Prof John Milbank: Dzisiejsze czasy przypominają lata 20-te i 30-te XX wieku, gdy panowała ogromna niepewność co do przyszłości. A może być jeszcze gorzej niż wówczas, bo mamy dziś do czynienia nie tylko z niebezpiecznymi ideologiami, a z wieloma bardzo złożonymi problemami, dla których nie ma na razie rozwiązania. Rośnięcie w siłę Azji, agresywna Rosja u granic Europy, która nie jest z nią w żaden sposób zintegrowana, masowa imigracja z krajów muzułmańskich. W Wielkiej Brytanii nawet lewicowi intelektualiści zaczynają dostrzegać problem imigracji. Przyjęliśmy zbyty wielu ludzi, którzy nie chcą się integrować. Dotyczy to szczególnie muzułmanów. Założenie, że każdy, kto przybędzie do Europy automatycznie przyjmie liberalną demokrację, okazało się błędne. Mamy w Europie coraz więcej ludzi o odmiennych wartościach i to powoli zaczyna wyglądać na kolonizację. Wartościowi ludzie, szczególnie w Niemczech, nie chcą powtarzać błędów przeszłości, jednak będąc ślepym na istotę islamu i związane z tym problemy ryzykują, że stanie się dokładnie to, czego chcą uniknąć. Wraca antysemityzm, tyle że w wydaniu islamskim. Część brytyjskiej lewicy jest tak łasa na głosy muzułmanów, że jej to nie przeszkadza. Wręcz przeciwnie. Wobec inwazji islamu niejeden zorientował się, że nasze europejskie wartości nie wywodzą się wcale z oświecenia, ale z o wiele starszego dziedzictwa. Rzymskiego, greckiego, chrześcijańskiego. Grecki ideał życia teoretycznego, rzymski porządek prawny przepojony Ewangelią. Chrześcijaństwo i do pewnego stopnia judaizm są elementami integrującymi kontynent. Nagle okazuje się, że wszystkie cywilizacje są religijne. Naszym problemem jest, że wychodziliśmy z założenia, iż nasza świeckie społeczeństwa stanowią koniec historii, szczyt postępu i że ludzie z innych cywilizacji, którzy do nas przybędą to po prostu zaakceptują. A tak nie jest.
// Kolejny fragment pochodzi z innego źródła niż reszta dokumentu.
-- ==== Sys2Proof/Machine/RegTable.lean ====
section
/-! DEFINITION. The registers of the control space, by absolute offset (R575), and the fields each 32-bit word shows. -/

namespace Sys2Proof.Machine

/-- The registers of R575, under the names of the manual. -/
inductive RegId where
  | SCU_PACE_CTRL | SCU_PACE_HS_LO | SCU_PACE_HS_HI | SCU_PACE_BUSY_LO | SCU_PACE_BUSY_HI | SCU_PACE_RATE 
  | SCU_ADM_STATUS | SCU_ADM_CAP | SCU_ADM_LOAD | SCU_ADM_COUNT | SMC_VFIT_CTRL | SMC_VFIT_LIMITS 
  | SMC_VFIT_STATUS | HLF_CTRL | HLF_PRBS_CFG | HLF_TIMER_CFG | HLF_CFG_ADDR | HLF_CFG_DATA | HLF_CFG_CMD 
  | HLF_PORT_CTRL | HLF_PORT_STATE | HLF_PORT_MODE | HLF_PORT_GEOM | HLF_PORT_ID_LO | HLF_PORT_ID_HI 
  | HLF_PORT_FW | HLF_PORT_VENDOR | HLF_LANE_STATUS | HLF_LANE_CRC | HLF_LANE_REPLAY | HLF_LANE_PRBS 
  | HLF_LANE_CREDIT | HLF_LANE_AUDIT | HLF_LANE_DROP | LTU_CTRL | LTU_REF_STATUS | LTU_TCOMP_CTRL | LTU_TCOMP_PT 
  | LTU_ENC_CFG | LTU_ENC_POS_LO | LTU_ENC_POS_HI | LTU_ENC_PERIOD | LTU_ENC_ERR | LTU_ENC_ZLATCH_LO 
  | LTU_ENC_ZLATCH_HI | LTU_ST_CTRL | LTU_ST_RATIO | LTU_ST_TIMER | LTU_ST_MAXRATE | LTU_ST_EXP_DELAY 
  | LTU_ST_EXP_LEN | LTU_ST_EXP_MIN | LTU_ST_GUARD | LTU_ST_READ_DELAY | LTU_ST_WPI_START_LO 
  | LTU_ST_WPI_START_HI | LTU_ST_WPI_LO | LTU_ST_WPI_HI | LTU_ST_START | LTU_ST_STARTPOS_LO | LTU_ST_STARTPOS_HI 
  | LTU_ST_HOSTTRIG | LTU_ST_MATCH_LO | LTU_ST_MATCH_HI | LTU_ST_MATCH_CFG | LTU_ST_STATUS | LTU_ST_SKIP 
  | LTU_ST_CLIP | LTU_ST_BASE_LO | LTU_ST_BASE_HI | PCP_SHD_STATUS | PCP_SHD_REFUSED | PCP_SHD_REPLACED 
  | PCP_CAP_CTRL | PCP_CAP_TARGET | PCP_CAP_LEVEL | PCP_CAP_STATUS | PCP_CAP_WPI_LO | PCP_CAP_WPI_HI 
  | PCP_SHD_HEAD_CTRL | PCP_SHD_HEAD_LEAF | PCP_SHD_SWAP | PCP_SHD_SWAP_H_LO | PCP_SHD_SWAP_H_HI 
  | PCP_SHD_TRK_DARK | PCP_SHD_TRK_WHITE | PCP_SHD_TRK_CTRL | PCP_SHD_DRIFT | PCP_LEAF_BASE | PCP_LEAF_GEOM 
  | PCP_LEAF_DEFECTS | PCP_LEAF_STATUS | PCP_ALN_STATUS | PCP_ALN_STORE | PCP_ALN_MEAS_CTRL | PCP_ALN_MEAS_WIN 
  | PCP_ALN_MEAS_RES | PCP_DVT_MEAS_CTRL | PCP_DVT_MEAS_RES | PCP_DVT_LATE | PCP_DEC_REFUSED | PCP_DEC_REPLACED 
  | PCP_ALN_DELAY | PCP_STC_RANGE | PCP_STC_XOFF | PCP_STC_ST_CTRL | PCP_STC_ST_ORIGIN | PCP_STC_ST_WIDTH 
  | PCP_ALN_ST_SPAN | PCP_DEC_CTRL | PCP_DEC_WIN | PCP_DEC_LEN | PCP_DEC_LEAF | PCP_DEC_SWAP | PCP_DEC_SWAP_H_LO 
  | PCP_DEC_SWAP_H_HI | PCP_DEC_QUEUE | SST_CFG | SST_STATUS | SST_AUD_FREE | SST_AUD_HELD | SST_AUD_TOTAL 
  | SST_AUD_STATUS | SST_ECC | SST_ST_REGION_BASE | SST_ST_REGION_SIZE | SST_ST_GEOM | SST_ST_CAP | SST_ST_WP_LO 
  | SST_ST_WP_HI | SST_ST_U_LO | SST_ST_U_HI | SST_ST_BACKLOG | SST_ST_PACE | SST_ST_THR_LO | SST_ST_THR_STOP 
  | SST_ST_THR_RESUME | SST_ST_SCALE | SST_ST_RUNUP | SST_ST_REW_STATUS | SST_ST_REW_R_LO | SST_ST_REW_R_HI 
  | SST_ST_REW_M_LO | SST_ST_REW_M_HI | SST_ST_RESTARTS | SST_ST_SEAM | SST_ST_SEAM_RES | SST_ST_SHED 
  | SST_ST_HOST_RP_LO | SST_ST_HOST_RP_HI | SST_ST_HOST_CTRL | SST_ST_MARK_LO | SST_ST_MARK_HI | SST_ST_GAPS 
  | SST_ST_OVERRUN | QMX_Q_CFG | QMX_Q_RES | QMX_Q_STATUS | QMX_Q_WR_PKTS | QMX_Q_RD_PKTS | QMX_Q_DISC 
  | QMX_Q_ECC | QMX_Q_CMD | QMX_POOL_CFG | QMX_POOL_FREE | QMX_POOL_RES | QMX_AUD_ALLOC | QMX_AUD_TRANSIT 
  | QMX_AUD_STATUS | QMX_ECC | QMX_STATUS | QMX_EVT_LAST | IEA_ENG_CTRL | IEA_ENG_STATUS | IEA_ENG_CMD 
  | IEA_ENG_PORT | IEA_ENG_TOK_ISSUED | IEA_ENG_TOK_RETIRED | IEA_ENG_TOK_OPEN | IEA_ENG_BAND_LO 
  | IEA_ENG_BAND_HI | IEA_ENG_SLOTS_LO | IEA_ENG_SLOTS_HI | IEA_ENG_EVT | IEA_ENG_EVT_WPI_LO 
  | IEA_ENG_EVT_WPI_HI | IEA_ENG_FAULT | IEA_ENG_FAULT_WPI_LO | IEA_ENG_FAULT_WPI_HI | IEA_ENG_LS_ECC 
  | IEA_ENG_LS_ADDR | IEA_ENG_LS_DATA | IEA_ENG_LS_USED | IEA_ENG_OVF | IEA_ENG_SEQ | IEA_STATUS | IEA_CFG 
  | IEA_AUD_STATUS | IEA_OVF_USED | IEA_CL_FAULT | IEA_CL_BOUND | SCU_IMG_CTRL | SCU_IMG_SRC_LO | SCU_IMG_SRC_HI 
  | SCU_IMG_LEN | SCU_IMG_STATUS | SCU_IMG_FAIL_OFF | SCU_IMG_REFUSED | SCU_IMG_ID_LO | SCU_IMG_ID_HI 
  | SCU_IMG_VER | SCU_IMG_DIGEST | SCU_RLD_CTRL | SCU_RLD_H_LO | SCU_RLD_H_HI | SCU_RLD_STATUS | SCU_RLD_MASK_LO 
  | SCU_RLD_MASK_HI | SCU_RLD_COUNT | SCU_SEAL_CFG | SCU_SEAL_AUD | SCU_SEAL_ST_CTRL | SCU_SEAL_ST_STATUS 
  | SCU_SEAL_ST_HZN_LO | SCU_SEAL_ST_HZN_HI | SCU_SEAL_ST_LOCAL_LO | SCU_SEAL_ST_LOCAL_HI | SCU_SEAL_ST_LAT 
  | SCU_SEAL_ST_COUNT | SCU_SEAL_ST_SNAP_BAND_LO | SCU_SEAL_ST_SNAP_BAND_HI | SCU_SEAL_ST_SNAP | KRU_CFG 
  | KRU_STATUS | KRU_TIME_LO | KRU_TIME_HI | KRU_AUD | KRU_TOK_ISSUED | KRU_TOK_RETIRED | KRU_MEMBER_SEL 
  | KRU_MEMBER_INFO | KRU_PORT_STATUS | KRU_PORT_LANES | KRU_PORT_ERR | KRU_ST_CTRL | KRU_ST_STATUS 
  | KRU_ST_OFS_LO | KRU_ST_OFS_HI | KRU_ST_HINGE_LO | KRU_ST_HINGE_HI | HIF_CTRL | HIF_STATUS | HIF_PCIE_ERR 
  | HIF_EVT_PEND | HIF_EVT_EN | HIF_EVT_SUM_LO | HIF_EVT_SUM_HI | HIF_EVT_MAP | HIF_VEC_MOD | HIF_HQ 
  | HIF_ST_CTRL | HIF_ST_RING_LO | HIF_ST_RING_HI | HIF_ST_HEAD | HIF_ST_TAIL | HIF_ST_STATUS | HIF_ST_SEQ 
  | HIF_ST_BAND_LO | HIF_ST_BAND_HI | HIF_ST_DST_MAC_LO | HIF_ST_DST_MAC_HI | HIF_ST_DST_IP | HIF_ST_UDP 
  | HIF_ST_RATE | HIF_ETH_CTRL | HIF_ETH_STATUS | HIF_ETH_MAC_LO | HIF_ETH_MAC_HI | HIF_ETH_IP | HIF_ETH_RX_DROP 
  | HIF_ETH_FEC | HIF_PTP_CTRL | HIF_PTP_STATUS | HIF_PTP_OFFSET | HIF_PTP_DELAY | HIF_PTP_SEC_LO 
  | HIF_PTP_SEC_HI | HIF_PTP_NS | ILC_CTRL | ILC_STATUS | ILC_REFUSED | ILC_REPLACED | ILC_GRP_CTRL | ILC_GRP_SW 
  | ILC_GRP_TIMING | ILC_GRP_DIAG | ILC_GRP_RAMP | ILC_GRP_BANK | ILC_GRP_SWAP_H_LO | ILC_GRP_SWAP_H_HI 
  | ILC_GRP_TCOMP | ILC_GRP_FAULT | ILC_GRP_FAULT_WPI_LO | ILC_GRP_FAULT_WPI_HI | ILC_COL_PT | ILC_STR_CFG 
  | ILC_STR_STATUS | ILC_STR_MEAS | ILC_STR_APPLIED | MFE_CTRL | MFE_STATUS | MFE_SEQ_CTRL | MFE_SEQ_PERIOD 
  | MFE_CAL | MFE_URGENT | MFE_URG_RES | MFE_URG_FLAGS | MFE_LEAF_REFUSED | MFE_REPLACED | MFE_REC_DROP 
  | MFE_EVT_LAST | MFE_SYNC | MFE_SLICE | MFE_ENT_CFG | MFE_ENT_EXC | MFE_ENT_REC | MFE_ENT_STATUS | MFE_RES 
  | MFE_RES_FLAGS | MFE_LEAD | MFE_ACC_SUM_LO | MFE_ACC_SUM_HI | MFE_ACC_CNT | MFE_ACC_MIN | MFE_ACC_MAX 
  | MFE_CH_CFG | MFE_CH_SWAP | MFE_CH_STATUS | MFE_CH_COARSE | MFE_OUT_CFG | MFE_OUT_LO | MFE_OUT_HI | MFE_OUT_F 
  | TTC_CTRL | TTC_STATUS | TTC_LIN | TTC_AX_CTRL | TTC_AX_RATIO | TTC_AX_VMAX | TTC_AX_AMAX | TTC_AX_JMAX 
  | TTC_AX_VSCAN | TTC_AX_CUR | TTC_AX_LOAD | TTC_AX_TARGET_LO | TTC_AX_TARGET_HI | TTC_AX_VEL | TTC_AX_CMD 
  | TTC_AX_STATUS | TTC_AX_POS_LO | TTC_AX_POS_HI | TTC_AX_DRV | THM_CTRL | THM_THR_WARN | THM_THR_THROT 
  | THM_THR_SHUT | THM_STATUS | THM_FAIL | THM_TRIM | THM_SNS | THM_RO_CTRL | THM_RO_COUNT | SMC_ID_SERIAL_LO 
  | SMC_ID_SERIAL_HI | SMC_ID_REV | SMC_ID_CFG | SMC_ID_MAC_LO | SMC_ID_MAC_HI | SMC_ID_KEYDIG | SMC_OWNER_DIG 
  | SMC_POLICY | SMC_FW_STATUS | SMC_FW_CAB_VER | SMC_FW_WB_VER | SMC_FW_SVN | SMC_WMAP_STATUS | SMC_WMAP_BLK 
  | SMC_WMAP_ETH | SMC_WMAP_PORT | SMC_WMAP_QR | SMC_WMAP_ENG | SMC_XW_LOG | SMC_XW_COUNT | SMC_XW_ADDR 
  | SMC_WMAP_OC | SMC_MEAS_SEL | SMC_MEAS_DATA | SMC_PMB_CFG | SMC_PMB_STATUS | SMC_MCTP_CFG | SMC_WMAP_HBM 
  | SMC_DEV_STATE | SMC_FAULT | SMC_FAULT_WPI_LO | SMC_FAULT_WPI_HI | SMC_ST_STATE | SMC_MB_CMD_HEAD 
  | SMC_MB_CMD_TAIL | SMC_MB_RSP_HEAD | SMC_MB_RSP_TAIL | SMC_MB_STATUS | SMC_MB_REFUSED | SMC_REG_REFUSED 
  | SMC_BOOT_STATUS | SMC_BOOT_TIME | SMC_PAD_SLEW | SMC_PAD_GLITCH | SMC_PAD_STATUS 
  deriving DecidableEq, Repr

/-- One piece of a register word: the bits `flo + width - 1 : flo` of `fld` stand at `wlo` of the word.
`own` says that a row of the command table acts on the field, so that a plain register write leaves it alone. -/
structure Part where
  fld : Fld
  flo : Nat
  wlo : Nat
  width : Nat
  own : Bool
  deriving DecidableEq, Repr

/-- One register: where its instances lie and which parts its word shows. `n1`, `n2` count the indices. -/
structure Reg where
  id : RegId
  base : Nat
  s1 : Nat
  n1 : Nat
  s2 : Nat
  n2 : Nat
  parts : List Part
  deriving DecidableEq, Repr

/-- Registers of spec/02_clockless_core.md. -/
def regs02 : List Reg := [
  ⟨.SCU_PACE_CTRL, 0x201000, 0x0, 1, 0x0, 1, [⟨R.SCU_PACE_CTRL_WINDOW, 0, 0, 4, false⟩]⟩,
  ⟨.SCU_PACE_HS_LO, 0x201100, 0x20, 17, 0x0, 1, [⟨R.SCU_PACE_HS, 0, 0, 32, false⟩]⟩,
  ⟨.SCU_PACE_HS_HI, 0x201104, 0x20, 17, 0x0, 1, [⟨R.SCU_PACE_HS, 32, 0, 16, false⟩]⟩,
  ⟨.SCU_PACE_BUSY_LO, 0x201108, 0x20, 17, 0x0, 1, [⟨R.SCU_PACE_BUSY, 0, 0, 32, false⟩]⟩,
  ⟨.SCU_PACE_BUSY_HI, 0x20110c, 0x20, 17, 0x0, 1, [⟨R.SCU_PACE_BUSY, 32, 0, 16, false⟩]⟩,
  ⟨.SCU_PACE_RATE, 0x201110, 0x20, 17, 0x0, 1, [⟨R.SCU_PACE_RATE_RATE, 0, 0, 16, false⟩, ⟨R.SCU_PACE_RATE_VALID, 0, 31, 1, false⟩]⟩,
  ⟨.SCU_ADM_STATUS, 0x201400, 0x0, 1, 0x0, 1, [⟨R.SCU_ADM_STATUS_RESULT, 0, 0, 8, false⟩, ⟨R.SCU_ADM_STATUS_FAIL_DOMAIN, 0, 8, 5, false⟩, ⟨R.SCU_ADM_STATUS_THROTTLE, 0, 16, 4, false⟩, ⟨R.SCU_ADM_STATUS_FAIL_ENGINE, 0, 20, 9, false⟩]⟩,
  ⟨.SCU_ADM_CAP, 0x201404, 0x0, 1, 0x0, 1, [⟨R.SCU_ADM_CAP_CAP, 0, 0, 16, false⟩, ⟨R.SCU_ADM_CAP_VADM, 0, 16, 12, false⟩]⟩,
  ⟨.SCU_ADM_LOAD, 0x201408, 0x0, 1, 0x0, 1, [⟨R.SCU_ADM_LOAD_LOAD, 0, 0, 16, false⟩]⟩,
  ⟨.SCU_ADM_COUNT, 0x20140c, 0x0, 1, 0x0, 1, [⟨R.SCU_ADM_COUNT_NOFIT, 0, 0, 32, false⟩]⟩,
  ⟨.SMC_VFIT_CTRL, 0x4000, 0x0, 1, 0x0, 1, [⟨R.SMC_VFIT_CTRL_EN, 0, 0, 1, true⟩, ⟨R.SMC_VFIT_CTRL_MARGIN, 0, 8, 7, true⟩, ⟨R.SMC_VFIT_CTRL_STEP, 0, 16, 4, true⟩, ⟨R.SMC_VFIT_CTRL_HOLD, 0, 20, 4, true⟩, ⟨R.SMC_VFIT_CTRL_GUARD, 0, 24, 6, true⟩]⟩,
  ⟨.SMC_VFIT_LIMITS, 0x4004, 0x0, 1, 0x0, 1, [⟨R.SMC_VFIT_LIMITS_VMIN, 0, 0, 12, true⟩, ⟨R.SMC_VFIT_LIMITS_VMAX, 0, 16, 12, true⟩]⟩,
  ⟨.SMC_VFIT_STATUS, 0x4008, 0x0, 1, 0x0, 1, [⟨R.SMC_VFIT_STATUS_VSET, 0, 0, 12, false⟩, ⟨R.SMC_VFIT_STATUS_STATE, 0, 12, 3, false⟩, ⟨R.SMC_VFIT_STATUS_FAIL, 0, 16, 1, false⟩, ⟨R.SMC_VFIT_STATUS_LIMIT_ERR, 0, 17, 1, false⟩]⟩]

/-- Registers of spec/03_ricel_head_links.md. -/
def regs03 : List Reg := [
  ⟨.HLF_CTRL, 0x400000, 0x0, 1, 0x0, 1, [⟨R.HLF_CTRL_EN, 0, 0, 1, true⟩, ⟨R.HLF_CTRL_LEGACY_EN, 0, 8, 1, false⟩]⟩,
  ⟨.HLF_PRBS_CFG, 0x400004, 0x0, 1, 0x0, 1, [⟨R.HLF_PRBS_CFG_LEN, 0, 0, 6, false⟩, ⟨R.HLF_PRBS_CFG_MAX_ERR, 0, 8, 8, false⟩, ⟨R.HLF_PRBS_CFG_RETRAIN_LEN, 0, 16, 6, false⟩]⟩,
  ⟨.HLF_TIMER_CFG, 0x400008, 0x0, 1, 0x0, 1, [⟨R.HLF_TIMER_CFG_REPLAY_US, 0, 0, 8, false⟩, ⟨R.HLF_TIMER_CFG_LINE_TIMEOUT, 0, 8, 8, false⟩, ⟨R.HLF_TIMER_CFG_CRC_LIMIT, 0, 16, 8, false⟩]⟩,
  ⟨.HLF_CFG_ADDR, 0x400010, 0x0, 1, 0x0, 1, [⟨R.HLF_CFG_ADDR_PORT, 0, 0, 7, false⟩, ⟨R.HLF_CFG_ADDR_ADDR, 0, 8, 24, false⟩]⟩,
  ⟨.HLF_CFG_DATA, 0x400014, 0x0, 1, 0x0, 1, [⟨R.HLF_CFG_DATA_DATA, 0, 0, 32, false⟩]⟩,
  ⟨.HLF_CFG_CMD, 0x400018, 0x0, 1, 0x0, 1, [⟨R.HLF_CFG_CMD_GO, 0, 0, 1, true⟩, ⟨R.HLF_CFG_CMD_WRITE, 0, 1, 1, false⟩, ⟨R.HLF_CFG_CMD_BUSY, 0, 8, 1, false⟩, ⟨R.HLF_CFG_CMD_STATUS, 0, 16, 8, false⟩]⟩,
  ⟨.HLF_PORT_CTRL, 0x401000, 0x40, 96, 0x0, 1, [⟨R.HLF_PORT_CTRL_EN, 0, 0, 1, true⟩, ⟨R.HLF_PORT_CTRL_LANE_LIMIT, 0, 1, 4, false⟩, ⟨R.HLF_PORT_CTRL_RATE_LIMIT, 0, 5, 4, false⟩, ⟨R.HLF_PORT_CTRL_VER_MAX, 0, 16, 8, false⟩, ⟨R.HLF_PORT_CTRL_RETRAIN, 0, 24, 1, true⟩]⟩,
  ⟨.HLF_PORT_STATE, 0x401004, 0x40, 96, 0x0, 1, [⟨R.HLF_PORT_STATE_STATE, 0, 0, 4, false⟩, ⟨R.HLF_PORT_STATE_PRIMARY, 0, 4, 7, false⟩, ⟨R.HLF_PORT_STATE_LAST_STATUS, 0, 16, 8, false⟩, ⟨R.HLF_PORT_STATE_CHANGED, 0, 24, 1, false⟩]⟩,
  ⟨.HLF_PORT_MODE, 0x401008, 0x40, 96, 0x0, 1, [⟨R.HLF_PORT_MODE_VERSION, 0, 0, 8, false⟩, ⟨R.HLF_PORT_MODE_LANES, 0, 8, 4, false⟩, ⟨R.HLF_PORT_MODE_RATE, 0, 12, 2, false⟩, ⟨R.HLF_PORT_MODE_DEPTH, 0, 14, 2, false⟩]⟩,
  ⟨.HLF_PORT_GEOM, 0x40100c, 0x40, 96, 0x0, 1, [⟨R.HLF_PORT_GEOM_COLUMNS, 0, 0, 19, false⟩, ⟨R.HLF_PORT_GEOM_PLANES, 0, 24, 4, false⟩]⟩,
  ⟨.HLF_PORT_ID_LO, 0x401010, 0x40, 96, 0x0, 1, [⟨R.HLF_PORT_ID_SERIAL, 0, 0, 32, false⟩]⟩,
  ⟨.HLF_PORT_ID_HI, 0x401014, 0x40, 96, 0x0, 1, [⟨R.HLF_PORT_ID_SERIAL, 32, 0, 32, false⟩]⟩,
  ⟨.HLF_PORT_FW, 0x401018, 0x40, 96, 0x0, 1, [⟨R.HLF_PORT_FW_FW, 0, 0, 32, false⟩]⟩,
  ⟨.HLF_PORT_VENDOR, 0x40101c, 0x40, 96, 0x0, 1, [⟨R.HLF_PORT_VENDOR_VENDOR, 0, 0, 16, false⟩, ⟨R.HLF_PORT_VENDOR_MODEL, 0, 16, 16, false⟩]⟩,
  ⟨.HLF_LANE_STATUS, 0x404000, 0x20, 192, 0x0, 1, [⟨R.HLF_LANE_STATUS_LOCK, 0, 0, 1, false⟩, ⟨R.HLF_LANE_STATUS_ACTIVE, 0, 1, 1, false⟩, ⟨R.HLF_LANE_STATUS_RETRAINING, 0, 2, 1, false⟩, ⟨R.HLF_LANE_STATUS_DELAY, 0, 16, 16, false⟩]⟩,
  ⟨.HLF_LANE_CRC, 0x404004, 0x20, 192, 0x0, 1, [⟨R.HLF_LANE_CRC_COUNT, 0, 0, 32, false⟩]⟩,
  ⟨.HLF_LANE_REPLAY, 0x404008, 0x20, 192, 0x0, 1, [⟨R.HLF_LANE_REPLAY_COUNT, 0, 0, 32, false⟩]⟩,
  ⟨.HLF_LANE_PRBS, 0x40400c, 0x20, 192, 0x0, 1, [⟨R.HLF_LANE_PRBS_COUNT, 0, 0, 32, false⟩]⟩,
  ⟨.HLF_LANE_CREDIT, 0x404010, 0x20, 192, 0x0, 1, [⟨R.HLF_LANE_CREDIT_RETURNED, 0, 0, 16, false⟩, ⟨R.HLF_LANE_CREDIT_OCCUPIED, 0, 16, 16, false⟩]⟩,
  ⟨.HLF_LANE_AUDIT, 0x404014, 0x20, 192, 0x0, 1, [⟨R.HLF_LANE_AUDIT_HELD, 0, 0, 16, false⟩, ⟨R.HLF_LANE_AUDIT_RESYNC, 0, 16, 1, false⟩, ⟨R.HLF_LANE_AUDIT_FAIL, 0, 17, 1, false⟩, ⟨R.HLF_LANE_AUDIT_DIFF, 0, 20, 12, false⟩]⟩,
  ⟨.HLF_LANE_DROP, 0x404018, 0x20, 192, 0x0, 1, [⟨R.HLF_LANE_DROP_COUNT, 0, 0, 32, false⟩]⟩]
To kryzys europejskiej cywilizacji jako wspólnoty wartości czy globalizacji? Bo poglądy na ten temat są sprzeczne …
Problem polega na tym, że neoliberalizm nie działa. Nie spowodował tzw. efektu skapywania, gdy dobra osób zamożnych są redystrybuowane w kierunku reszty społeczeństwa. Wszyscy mieli stać się zamożni. A stało się coś zupełnie odwrotnego. Nierówności się jeszcze pogłębiły. Kraje, gdzie kapitalizm jest najbardziej rozbudowany, jak USA czy Wielka Brytania, zaczęły przenosić produkcję gdzie indziej w celu wytwarzania tanich dóbr, co doprowadziło do powstania regionów gospodarczej depresji w tych krajach. Wielka Brytania ma więcej regionów dotkniętych depresją niż Polska. To co więc widzimy dziś w Europie, a szczególnie na wyspach Brytyjskich, i jest to jedną z przyczyn „Brexitu”, to rewolta klasy robotniczej. Przeciwko klasie tzw. ekspertów, ludzi wyszkolonych w naukach społecznych, ale nie posiadających żadnych zdolności interpersonalnych. Straciliśmy perspektywę rozwoju ludzkiego, nie wiemy już jakie powinny być cele ludzkiego życia. W Wielkiej Brytanii właśnie ci ludzie, którzy w ogóle nie chodzą do kościoła czują, że czegoś brakuje, że coś jest nie tak. Ci ludzie, którzy posiadają rodzaj instynktownej religijności, oscylującej wokół rodziny, tradycji i lokalnej społeczności, czują się zagrożeni. Dlatego głosowali za „Brexitem”, a w USA na Trumpa. Emmanuel Macron może i omamił francuskich wyborców i wygrał wybory prezydenckie, ale to nie oznacza, że na tym koniec i Front Narodowy nie dojdzie już do władzy. Prawicowy populizm wraca obecnie do łask także w Niemczech. Jestem przeciwny wyjściu Wielkiej Brytanii z Unii, ale rozumiem dlaczego wielu Brytyjczyków tego chce. Unia wymaga głębokich reform. Europejska Wspólnota rozpoczęła swój żywot jako szlachetny, katolicki projekt, wokół idei pokoju i wspólnych wartości. Nie tylko wolnego rynku, ale także godności człowieka. Popierały go zresztą nie tylko katolicy ale także socjaldemokraci.
Ale potem europejski projekt nieco zboczył z toru?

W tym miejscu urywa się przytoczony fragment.